Problem 5. A 10-year bond with a face value of $1, 000, redeemable at par, earns interest at
9% convertible semiannually. Describe the payments to the holder of the bond.
Problem 6. A 10-year bond with a face value of $1000, redeemable at par, earns interest at 9%
convertible semiannually. Find the price to yield an investor 7% convertible semiannually.
Problem 7. A 12-year bond with a face value of $500, redeemable at par, earns interest at 10%
convertible semiannually. Find the price to yield an investor 11% convertible semiannually.

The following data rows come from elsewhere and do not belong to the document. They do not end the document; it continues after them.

-- ==== Sys2Proof/WellFormed.lean ====
section
/-! DEFINITION. Which commands the outside world can send: the ranges of the operands that a type alone does not bound. -/

namespace Sys2Proof

/-- A CAN identifier and data length (14.3): 11 or 29 bits, at most 64 bytes, 8 in a classic frame. -/
def CanFrame.wf (f : CanFrame) : Bool :=
  decide (f.id < (if f.ide then 2 ^ 29 else 2 ^ 11)) && decide (f.data.length ≤ (if f.fdf then 64 else 8))

/-- Well-formed commands: every number of an operand lies in the range that its row's rule gives it. -/
def Instr.wf : Instr → Bool
  | .mainPowerOn k => k.cutAt == 0 || (decide (5 ≤ k.cutAt) && decide (k.cutAt ≤ 9))
  | .warmResetStart k => k.cutAt == 0 || (decide (5 ≤ k.cutAt) && decide (k.cutAt ≤ 9))
  | .channelAcquisition _ _ prn _ => decide (1 ≤ prn) && decide (prn ≤ 32)
  | .sampleInstant _ x => decide (x.raw.length ≤ 3)
  | .imuFault reason => decide (1 ≤ reason) && decide (reason ≤ 5)
  | .belvFault detail => decide (1 ≤ detail) && decide (detail ≤ 3)
  | .copyComplete ticket _ _ _ => decide (ticket < 256)
  | .storeUncorrectableError _ ticket => decide (ticket < 256)
  | .hostProblemDeadline ticket => decide (192 ≤ ticket) && decide (ticket < 256)
  | .copyResume ticket _ => decide (ticket < 256)
  | .rtcmFrame data => decide (data.length ≤ 1029)
  | .pmsFrame data => decide (data.length ≤ 64)
  | .mirrorAckReceive frame _ => decide (frame < 2 ^ 32)
  | .canFrameReceive _ x => match x with | .frame f _ => f.wf | _ => true
  | .maintFrameReceive m => decide (m.seq < 128) && decide (m.words.length ≤ 15)
  | .cmdqWriteResume | .accessAbandoned | .conflictingStrobe | .hpRspqRead _ | .hpEccRead _ | .hpWakeWrite _ | .hpStatClear _ _ | .hpIrqClear _ _ _ |
  .hpImskWrite _ _ | .rtcShadowRead _ | .rtcYearRead | .rtcCommit | .rtcCtlClear _ _ | .registerWrite _ _ | .commandIntake _ | .packetTimeout _ |
  .replyTransfer _ | .unsolLost _ | .bulkHandleTimeout _ | .sysGetId _ | .sysSetMode _ | .sysSetWake _ | .sysAbort _ | .sysReset _ | .timeGet _ |
  .timeSetRtc _ | .timeSetAlarm _ | .timeGetAlarm _ | .gnssConfig _ | .gnssRtcmConfig _ | .gnssHdgConfig _ | .gnssStream _ | .gnssRestart _ |
  .fusRefConfig _ | .fusRefEnable _ | .fusRefCapture _ | .fusVoteConfig _ | .fusObserverConfig _ | .fusRefStatus _ | .fusSensorStream _ |
  .fusStateStream _ | .solvStructDefine _ | .solvStructDelete _ | .solvUpdate _ | .solvStructQuery _ | .solvSubmit _ | .solvResultRead _ |
  .solvPlacement _ | .dpcSetFunction _ | .dpcSetDatum _ | .dpcSetRotationPoint _ | .dpcControllerConfig _ | .dpcMpcConfig _ | .dpcMoveConfig _ |
  .dpcSetTarget _ | .dpcJoystick _ | .dpcJoystickConfig _ | .dpcTrackControl _ | .dpcPowerConfig _ | .dpcStatus _ | .dpcStateStream _ |
  .allocThrusterConfig _ | .allocConfig _ | .allocThrusterEnable _ | .allocThrusterStatus _ | .allocStatus _ | .allocEnvelopeRead _ |
  .allocConseqConfig _ | .allocStateStream _ | .loopConfig _ | .loopThrusterBind _ | .loopSetCoeff _ | .loopClose _ | .loopOpen _ | .loopSetManual _ |
  .loopSetSetpoint _ | .loopGroup _ | .loopStatus _ | .follyStart _ | .follyStop _ | .profConfig _ | .profMove _ | .profHome _ | .profStatus _ |
  .busCanConfig _ | .busCanFilter _ | .busCanSend _ | .busCanReceive _ | .busCanSleep _ | .busCanRecover _ | .busCanRelease _ | .busCanStatus _ |
  .busUartConfig _ | .busUartSend _ | .busUartStatus _ | .busStream _ | .kilnConfig _ | .kilnConfirm _ | .kilnReadConfig _ | .kilnStatus _ |
  .kilnBrake _ | .kilnAck _ | .dpxConfig _ | .dpxTransfer _ | .dpxStatus _ | .dpxHostDataWrite _ | .dpxHostDataRead _ | .calSet _ | .calRead _ |
  .cfgFirChannel _ | .cfgFirQuery _ | .cfgModule _ | .cfgCommit _ | .cfgLoad _ | .cfgStatus _ | .busMaintConfig _ | .logConfig _ | .logRate _ |
  .logRead _ | .logStatus _ | .logWrite _ | .evtRoute _ | .evtQuery _ | .bulkOpen _ | .bulkWrite _ | .bulkRead _ | .bulkClose _ | .vmainLoss _ |
  .emberContentLoss | .rstNAssert _ | .rstNRelease | .fwRunConfirm | .watchdogExpiry | .watchdogResetDelayEnd | .tcxoFailure | .startRoleResolution |
  .powerFailFlush | .pfailRecovery | .wakeTrigger _ | .domainExitComplete _ | .wakeIdleReturn | .frameBoundary _ | .observerUpdateComplete _ |
  .drLimitExpiry _ | .positionControlStep | .speculationCheck | .setpointIssue | .mirrorSend | .hypothesisBankDeadline | .deadlineMiss _ |
  .alarmFire _ | .rtcFreezeTimeout | .rtcLoad | .ppsEdge | .ppsMissedTimeout | .timeSolutionLoss | .timeSolutionReturn _ | .holdoverLimit |
  .gnssEpoch _ | .gnssSolutionComplete _ _ | .gnssHeadingComplete _ | .gnssSolutionTimeout _ | .antennaStateChange _ _ | .antennaShortRetry _ _ |
  .channelLossOfLock _ _ | .cycleSlip _ _ | .navWordDecoded _ _ _ _ | .gnssInterference _ _ _ | .gnssFault _ | .linkTransferFailure _ _ _ | .caDirection0Complete | .caCycleComplete |
  .structInstallComplete | .mpcResultCommit | .mpcLate | .joystickTimeout | .pmsTimeout | .targetReached | .dpcExcursion _ _ | .allocSlackAlarm |
  .notreadyDetect _ | .feedbackTimeout _ | .thrusterReturnTimer _ | .loopTick _ | .followingError _ | .follyComplete | .profileTick _ |
  .profileFollowingError _ | .standstillTimer _ | .releaseDelayEnd _ | .homeStall _ | .vkilnRise | .vkilnLoss | .kilnStartTestComplete _ |
  .safeInputChange _ _ | .pairDiscrepancyTimeout _ | .kilnResetInput _ | .kilnChannelCompareFault | .kilnRingCrossCheck _ _ | .kilnConfigCrcCheck _ |
  .kilnRecoveryEnd _ | .outputTestSlot _ | .testPulseEnd _ _ _ | .readbackFault _ _ _ | .feedbackCheckTimeout _ _ _ | .kilnRequestWord _ _ _ |
  .kilnRequestStale _ | .cdInconsistent | .sdTelegramCopy _ _ | .sdWindowEnd | .sdTimeout | .sdDegradedTimeout | .kilnStageExpiry |
  .kilnWriteComplete _ | .kilnStateArrival | .heartbeatSend | .heartbeatReceive _ | .heartbeatTimeout _ | .laneUp _ _ | .laneDown _ |
  .mirrorSegmentReceive _ | .giveupInRise | .takeover | .ownInRise | .dualOwnership | .supervisorHeartbeatLoss | .giveupTimeout | .transferTimeout |
  .transferReqTimeout | .safeHoldHandover | .handoverRetry | .reclaimHoldoffExpiry | .canTransmitAttempt _ _ | .canBusOff _ | .canBusOffRecovery _ |
  .canSleepEffect _ | .canWake _ _ | .busStreamPoint | .uartSentence _ _ | .maintFreeReport | .logFlush _ | .counterCheckpoint | .summaryIntervalEnd |
  .flashLoss _ _ | .flashReturn _ _ | .cfgCommitComplete _ | .fwProgramComplete _ | .hpCmdqWrite _ _ | .internalRailFault | .stateMemoryEccError |
  .handoverTimeout | .sectorEraseComplete | .canIntegration _ | .boundaryScanAccess _ => true

end Sys2Proof
end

Problem 8. An 8-year bond with a face value of $2000, redeemable at twice par, earns in-
terest at 6% convertible semiannually. Find the price to yield an investor 5% convertible
semiannually.
Problem 9. Suppose that two bonds have $2500 face values, are redeemable at par on the
same maturity date, and yield 10% convertible semiannually. One bond pays coupons at 8%
per year convertible semiannually and costs $2229.06. The other bond pays coupons at 6%
per half-year. What is the price of the second bond?
Problem 10. Suppose that a 15-year $5000 face value bond, redeemable at par, has r = 0.04
and pays semiannual coupons. If the yield rate is 6% convertible semiannually, what is the
book value immediately after the 16th coupon is paid?